* [Your instructions]
The lines to copy from the data below are those that hold the string "tierAddr".

Collected data

== Segment start ==

/-- COLL_SLOT_CLOSE (R261, R262): the slot that closes at this edge. -/
def collSlotClose (s : State) : State :=
  let i := s.coll.slot
  match s.slots[i]? with
  | none => s
  | some sl =>
    if !s.collPhase || s.now != s.slotEdge (i + 1) then s
    else match s.collAt sl.part sl.coll with
      | none => s
      | some c =>
        let s := { s with coll := { s.coll with slot := i + 1, opened := max s.coll.opened (i + 1),
                                                unsent := s.coll.unsent || s.slotUnsent sl } }
        s.positions.foldl (fun s r => [false, true].foldl (fun s neg =>
          (s.blockList r c sl.kind sl.stage (sl.hop + 1) neg).foldl (fun s b => s.closeBlock sl r neg b) s) s) s

/-- COLL_SLOT_OPEN (R261): the slot that opens at this edge. The slot before it closes at the same edge and does so first, so that
a unit that is missing then leaves as a HOLE (R262). -/
def collSlotOpen (o : CollSlotOp) (s : State) : State :=
  let i := s.coll.opened
  match s.slots[i]? with
  | none => s
  | some sl =>
    if !s.collPhase || s.now != s.slotEdge i then s
    else match s.collAt sl.part sl.coll with
      | none => s
      | some c =>
        let s := if s.coll.slot < i then collSlotClose s else s
        let s := { s with coll := { s.coll with opened := i + 1 } }.collEcc o.t0 o.t1
        s.positions.foldl (fun s r => s.openFor sl c r) s

/-! ### Receiving -/

/-- A complete or failed result block at its owner (R256). -/
def State.ownResult (s : State) (r : Nat) (sl : Slot) (neg : Bool) (x : CollBlk) (k : BsBlock) : State :=
  if k.hops = s.liveMembers r sl.stage then s.setBlk { x with gotH := true, res := some (bsBytes k) }
  else
    let s := (s.setBlk { x with gotH := true, hole := some (s.ringNext r sl.stage (!neg)) }).count cCollHopsMismatch 0 1
    if s.coll.hopsEv == some s.stepId then s
    else { s with coll := { s.coll with hopsEv := some s.stepId } }.raiseDev 0x6021 sl.coll x.block

/-- One unit taken by a position (R252, R254, R262, R266); a second copy of a unit changes nothing. Each block received with
E = 0xFF is counted, also one that its position cannot add because the block is a hole there (R54). -/
def State.takeUnit (s : State) (r : Nat) (sl : Slot) (c : CollDesc) (neg hole : Bool) (b : Nat) (u : List Byte) : State :=
  let last := decide (sl.hop + 2 = s.dim sl.stage)
  if sl.kind = 4 then
    let x := s.blk r sl.part sl.coll (3 + sl.stage) b
    if x.gotH then s
    else
      let k := min 32 (c.len - 32 * b)
      (s.setBlk { x with gotH := true, held := u }).writeObj sl.part (s.paramObj c) (32 * b * c.psize)
        (u.take (k * c.psize))
  else
    let x := s.blk r sl.part sl.coll sl.stage b
    let got := if sl.kind = 1 then x.gotR else if sl.kind = 2 then x.gotA else x.gotH
    if got then s
    else
      let x := if sl.kind = 1 then { x with gotR := true } else if sl.kind = 2 then { x with gotA := true }
        else { x with gotH := true }
      if hole then s.setBlk { x with hole := some (x.hole.getD (beAt u 0 2)) }
      else if sl.kind = 1 then s.setBlk (if x.hole.isSome then x else { x with mx := (byteAt u 0).toNat })
      else if sl.kind = 2 then s.setBlk (if x.hole.isSome then x else { x with fin := some (byteAt u 0).toNat })
      else
        let k := bsAccept (s.agreedE c x) (bsOfBytes u)
        let s := s.countArith 4 k.cnt
        if x.hole.isSome then s.setBlk x
        else match s.addBlock r sl.part sl.coll c sl.stage b k.val with
        | .error h => s.setBlk { x with hole := some h }
        | .ok out =>
          let s := s.countArith 4 out.cnt
          if last then s.ownResult r sl neg x out.val else s.setBlk { x with held := bsBytes out.val }
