-- ==== Sys2Proof/Machine/CoreFp.lean ====
section
/-! DEFINITION. FP64 instructions of the steward cores (Table 5.5, OP 0x08): operands in x registers, rounding from
SC_FRM, sticky flags in SC_FFLAGS (R134). -/

namespace Sys2Proof.Machine

/-- An FP64 result written with its flags. -/
def Core.fpOut (c : Core) (dst : BitVec 5) (r : FRes) : Core := (c.setX dst (BitVec.ofNat 64 r.bits)).addFlags r.flags

/-- A rounded FP64 operation of two operands and of DST. -/
def State.fpR (s : State) (o : OpA) (f : Rnd → Nat → Nat → Nat → FRes) : State :=
  s.onRegs o.core (fun c => c.withRnd (fun r =>
    .ok (c.fpOut o.dst (f r (c.getX o.src1).toNat (c.getX o.src2).toNat (c.getX o.dst).toNat))))

/-- An FP64 operation that does not round. -/
def State.fpN (s : State) (o : OpA) (f : Nat → Nat → FRes) : State :=
  s.onRegs o.core (fun c => .ok (c.fpOut o.dst (f (c.getX o.src1).toNat (c.getX o.src2).toNat)))

/-- A compare: 1 or 0, false on NaN; a signalling NaN is invalid (log entry 25). -/
def cmp64 (f : Fmt → Nat → Nat → Bool) (a b : Nat) : FRes := ⟨b2n (f .fp64 a b), snanFlag .fp64 [a, b]⟩

/-- FP64 to a 64-bit integer: out of range, infinite or NaN is an open value with NV (log entry 12). -/
def cvtToL (r : Rnd) (a : Nat) : FRes :=
  match unpack .fp64 a with
  | .fin n m e =>
    let q := roundShift r n m (-e)
    let v : Int := if n then -(q.1 : Int) else q.1
    if v < -(2 ^ 63 : Nat) ∨ (2 ^ 63 : Nat) ≤ v then ⟨(Config.cvtToLong a).toNat, 16⟩ else ⟨wrap 64 v, b2n q.2⟩
  | _ => ⟨(Config.cvtToLong a).toNat, 16⟩

/-- A 64-bit integer to FP64. -/
def cvtFromL (r : Rnd) (a : Nat) : FRes :=
  let v := sext 64 a
  if v = 0 then ⟨0, 0⟩ else finish .fp64 r (decide (v < 0)) v.natAbs 0

/-- FP64 to FP32 with [63:32] zero; a NaN keeps its payload. -/
def cvtDtoS (r : Rnd) (a : Nat) : FRes :=
  match unpack .fp64 a with
  | .nan _ _ => ⟨nanMove .fp64 .fp32 a, snanFlag .fp64 [a]⟩
  | .inf n => ⟨withSign .fp32 n Fmt.fp32.infBits, 0⟩
  | .fin n m e => if m = 0 then ⟨withSign .fp32 n 0, 0⟩ else finish .fp32 r n m e

/-- FP32 in [31:0] to FP64, exactly. -/
def cvtStoD (a : Nat) : FRes :=
  let w := a % 2 ^ 32
  match unpack .fp32 w with
  | .nan _ _ => ⟨nanMove .fp32 .fp64 w, snanFlag .fp32 [w]⟩
  | .inf n => ⟨withSign .fp64 n Fmt.fp64.infBits, 0⟩
  | .fin n m e => if m = 0 then ⟨withSign .fp64 n 0, 0⟩ else finish .fp64 .rne n m e

/-- Whether FP64 to FP32 overflows to the largest finite value (R523): counted in cvt_sat. -/
def satDtoS (r : Rnd) (a : Nat) : Bool :=
  match unpack .fp64 a with
  | .fin n m e => (roundMag .fp32 r n m e).overl && !(r.overInf n)
  | _ => false

def execFaddD (o : OpA) (s : State) : Out := .next (s.fpR o (fun r a b _ => fAdd .payload .fp64 r a b))
def execFsubD (o : OpA) (s : State) : Out := .next (s.fpR o (fun r a b _ => fSub .payload .fp64 r a b))
def execFmulD (o : OpA) (s : State) : Out := .next (s.fpR o (fun r a b _ => fMul .payload .fp64 r a b))
def execFdivD (o : OpA) (s : State) : Out := .next (s.fpR o (fun r a b _ => fDiv .payload .fp64 r a b))
def execFsqrtD (o : OpA) (s : State) : Out := .next (s.fpR o (fun r a _ _ => fSqrt .payload .fp64 r a))
def execFmaD (o : OpA) (s : State) : Out := .next (s.fpR o (fun r a b d => fFma .payload .fp64 r a b d))
def execFminD (o : OpA) (s : State) : Out := .next (s.fpN o (fMinMax .fp64 false))
def execFmaxD (o : OpA) (s : State) : Out := .next (s.fpN o (fMinMax .fp64 true))
def execFeqD (o : OpA) (s : State) : Out := .next (s.fpN o (cmp64 fEq))
def execFltD (o : OpA) (s : State) : Out := .next (s.fpN o (cmp64 fLt))
def execFleD (o : OpA) (s : State) : Out := .next (s.fpN o (cmp64 fLe))
def execFcvtLD (o : OpA) (s : State) : Out := .next (s.fpR o (fun r a _ _ => cvtToL r a))
def execFcvtDL (o : OpA) (s : State) : Out := .next (s.fpR o (fun r a _ _ => cvtFromL r a))
def execFcvtDS (o : OpA) (s : State) : Out := .next (s.fpN o (fun a _ => cvtStoD a))

/-- FCVT.S.D, counted in cvt_sat where it saturates (R60, R71). -/
def execFcvtSD (o : OpA) (s : State) : Out :=
  .next (s.onCore o.core (fun s c => match c.rnd with
    | none => s.takeExc o.core.toNat excRounding
    | some r =>
      let a := (c.getX o.src1).toNat
      let s := s.finishCore o.core (.ok (c.fpOut o.dst (cvtDtoS r a)))
      s.countArith (s.byPart o.core.toNat) { cvtSat := b2n (satDtoS r a) }))

end Sys2Proof.Machine
end

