/-! ### Register fields (Table 6.4) -/

namespace DmaMode
/-- Fields of DMA_CH_MODE. -/
def srcFixed (m : Word32) : Bool := m.getLsbD 0
def dstFixed (m : Word32) : Bool := m.getLsbD 1
def paced (m : Word32) : Bool := m.getLsbD 2
def sched (m : Word32) : Bool := m.getLsbD 3
def doneEn (m : Word32) : Bool := m.getLsbD 4
def irq (m : Word32) : Bool := m.getLsbD 5
def fence (m : Word32) : Nat := bits m.toNat 15 6
def fenceTile (m : Word32) : Nat := bits m.toNat 16 16
def irqCore (m : Word32) : Nat := bits m.toNat 31 24
end DmaMode

/-- OP and TAG of DMA_CH_OP. -/
def DmaSet.kind (d : DmaSet) : Nat := bits d.op.toNat 1 0
def DmaSet.tag (d : DmaSet) : Nat := bits d.op.toNat 31 20

/-- Region and offset of an address (R160). -/
def regionOf (a : Word64) : Nat := a.toNat / 2 ^ 56
def offsetOf (a : Word64) : Nat := a.toNat % 2 ^ 56

/-- BURST × 64. -/
def DmaSet.burstLen (d : DmaSet) : Nat := 64 * d.burst.toNat

/-- Bytes that a side's extent covers (R160). -/
def DmaSet.srcLen (d : DmaSet) : Nat := if DmaMode.srcFixed d.mode then d.burstLen else d.len.toNat
def DmaSet.dstLen (d : DmaSet) : Nat := if DmaMode.dstFixed d.mode then d.burstLen else d.len.toNat

/-- Bursts of the set (R165). -/
def DmaSet.bursts (d : DmaSet) : Nat := ceilDiv d.len.toNat (max 1 d.burstLen)

/-- Bytes of burst i. -/
def DmaSet.burstBytes (d : DmaSet) (i : Nat) : Nat := min d.burstLen (d.len.toNat - i * d.burstLen)

/-- Offset in its region of burst i on each side. -/
def DmaSet.srcAt (d : DmaSet) (i : Nat) : Nat := offsetOf d.src + (if DmaMode.srcFixed d.mode then 0 else i * d.burstLen)
def DmaSet.dstAt (d : DmaSet) (i : Nat) : Nat := offsetOf d.dst + (if DmaMode.dstFixed d.mode then 0 else i * d.burstLen)

/-- A register of a set written: a reserved encoding leaves its field as it was (R13, R160). -/
def DmaSet.write (d : DmaSet) (reg : Nat) (v : Word64) : DmaSet :=
  let n := v.toNat
  let addr := fun (old : Word64) => if 8 ≤ regionOf v then
    BitVec.ofNat 64 (regionOf old * 2 ^ 56 + offsetOf v) else v
  if reg = 0 then { d with src := addr d.src }
  else if reg = 1 then { d with dst := addr d.dst }
  else if reg = 2 then { d with len := BitVec.ofNat 40 n }
  else if reg = 3 then { d with mode := BitVec.ofNat 32 (bits n 16 0 + bits n 31 24 * 2 ^ 24) }
  else if reg = 4 then
    (let b := n % 128; if b = 0 || decide (64 < b) then d else { d with burst := BitVec.ofNat 7 b })
  else if reg = 5 then { d with reqSel := BitVec.ofNat 8 n }
  else if reg = 6 then
    (let k := if n % 4 = 3 then d.kind else n % 4
     { d with op := BitVec.ofNat 32 (k + bits n 31 20 * 2 ^ 20) })
  else { d with fill := v }

/-! ### Regions (Table 6.2) -/

/-- Bytes of a region. -/
def State.regionSize (s : State) (r : Nat) : Nat :=
  if r = 1 then scratchSize
  else if r = 2 then (if s.variant.tiles = 2 then scratchSize else 0)
  else if r = 3 then 2 ^ 26
  else if r = 4 then s.variant.t1Size
  else if r = 5 then 2 ^ 40
  else if r = 6 then 94371840
  else if r = 7 then (if s.variant.shot then 2 ^ 26 else 0)
  else 0

/-- Whether channels of a tile reach a region (Table 6.2). -/
def regionReached (tile r : Nat) : Bool :=
  r == 1 || r == 2 || r == 4 || r == 5 || (r == 3 && decide (tile < 2)) || ((r == 6 || r == 7) && tile == 2)

/-- Tier and address of an offset of a memory-tier region. -/
def tierAddr (r off : Nat) : Nat × Nat :=
  if r = 1 then (0, off) else if r = 2 then (0, scratchSize + off) else if r = 4 then (1, off) else (2, off)

/-- Bytes of a region. No channel reads the tree store (R394). -/
def State.regionRead (s : State) (r off n : Nat) : List Byte :=
  if r = 3 then s.lmem.readN off n
  else if r = 6 then s.pkt.readN off n
  else if r = 7 then List.replicate n 0#8
  else s.memRead (tierAddr r off).1 (tierAddr r off).2 n

/-- Bytes written to a region. -/
def State.regionWrite (s : State) (r off : Nat) (b : List Byte) : State :=
  if r = 3 then s.lmWrite off b
  else if r = 6 then { s with pkt := s.pkt.writeN off b }
  else if r = 7 then s.treeWrite off b
  else
    let t := tierAddr r off
    let s := s.memWrite t.1 t.2 b
    if t.1 = 2 then s.dropLines t.2 b.length else s

/-- What the error correction of a read of a region reports is taken in. -/
def State.regionEcc (s : State) (r : Nat) (e : Ecc) : State :=
  if r = 3 || r = 6 || r = 7 then s
  else s.noteEcc (tierAddr r 0).1 { e with ue := e.ue.map (fun a => (tierAddr r a).2) } false

/-- Whether a read of [off, off+n) of a region meets an uncorrectable error. -/
def State.regionBad (s : State) (r off n : Nat) (e : Ecc) : Bool :=
  if r = 3 || r = 6 then (r == 3 && s.lmPoisoned off n) || e.ue.any (fun a => overlaps a 1 off n)
  else if r = 7 then false
  else s.poisoned (tierAddr r off).1 (tierAddr r off).2 n

/-! ### The checks (Table 6.6) -/

/-- The failing cause of ST_BAD_ADDRESS on one side, which the set writes or not: 0 none, 1 plain, 2 outside the partition's
range, 3 not admitted under R524. Admission comes before size and protection, and an extent beyond a tier's region lies outside
the partition's range too. TREE is written only (R394). DEDUCED (log entry 94). -/
def State.sideCheck (s : State) (tile part owner : Nat) (wr : Bool) (a : Word64) (n : Nat) : Nat :=
  let r := regionOf a
  let off := offsetOf a
  let beyond := decide (s.regionSize r < off + n)
  if r = 6 then (if tile = 2 ∧ owner = 4 then b2n beyond else 3)
  else if r = 7 then
    if tile ≠ 2 ∨ (owner ≠ 4 ∧ part ≠ s.dnum 0x500001) then 3
    else b2n (!wr || beyond || s.treeProtected off n)
  else if r = 0 || !regionReached tile r then 1
  else if r = 3 then
    let k := off / 2 ^ 18
    b2n (beyond || decide (k / 128 ≠ tile) || decide (2 ^ 18 < off % 2 ^ 18 + n) || !s.coreOk k || s.coreOwner k != some part)
  else
    let t := tierAddr r off
    if s.regionSize r = 0 then 1 else if beyond || !s.inPart part t.1 t.2 n then 2 else 0

/-- Whether DONE_FENCE lies outside the partition's fences. -/
def State.fenceBad (s : State) (part : Nat) (d : DmaSet) : Bool :=
  DmaMode.doneEn d.mode && !inRange (s.ptRange part 12) (DmaMode.fence d.mode)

== Segment end ==

* [Response area]
def tierAddr (r off : Nat) : Nat × Nat :=
  else s.memRead (tierAddr r off).1 (tierAddr r off).2 n
    let t := tierAddr r off
  else s.noteEcc (tierAddr r 0).1 { e with ue := e.ue.map (fun a => (tierAddr r a).2) } false
  else s.poisoned (tierAddr r off).1 (tierAddr r off).2 n
    let t := tierAddr r off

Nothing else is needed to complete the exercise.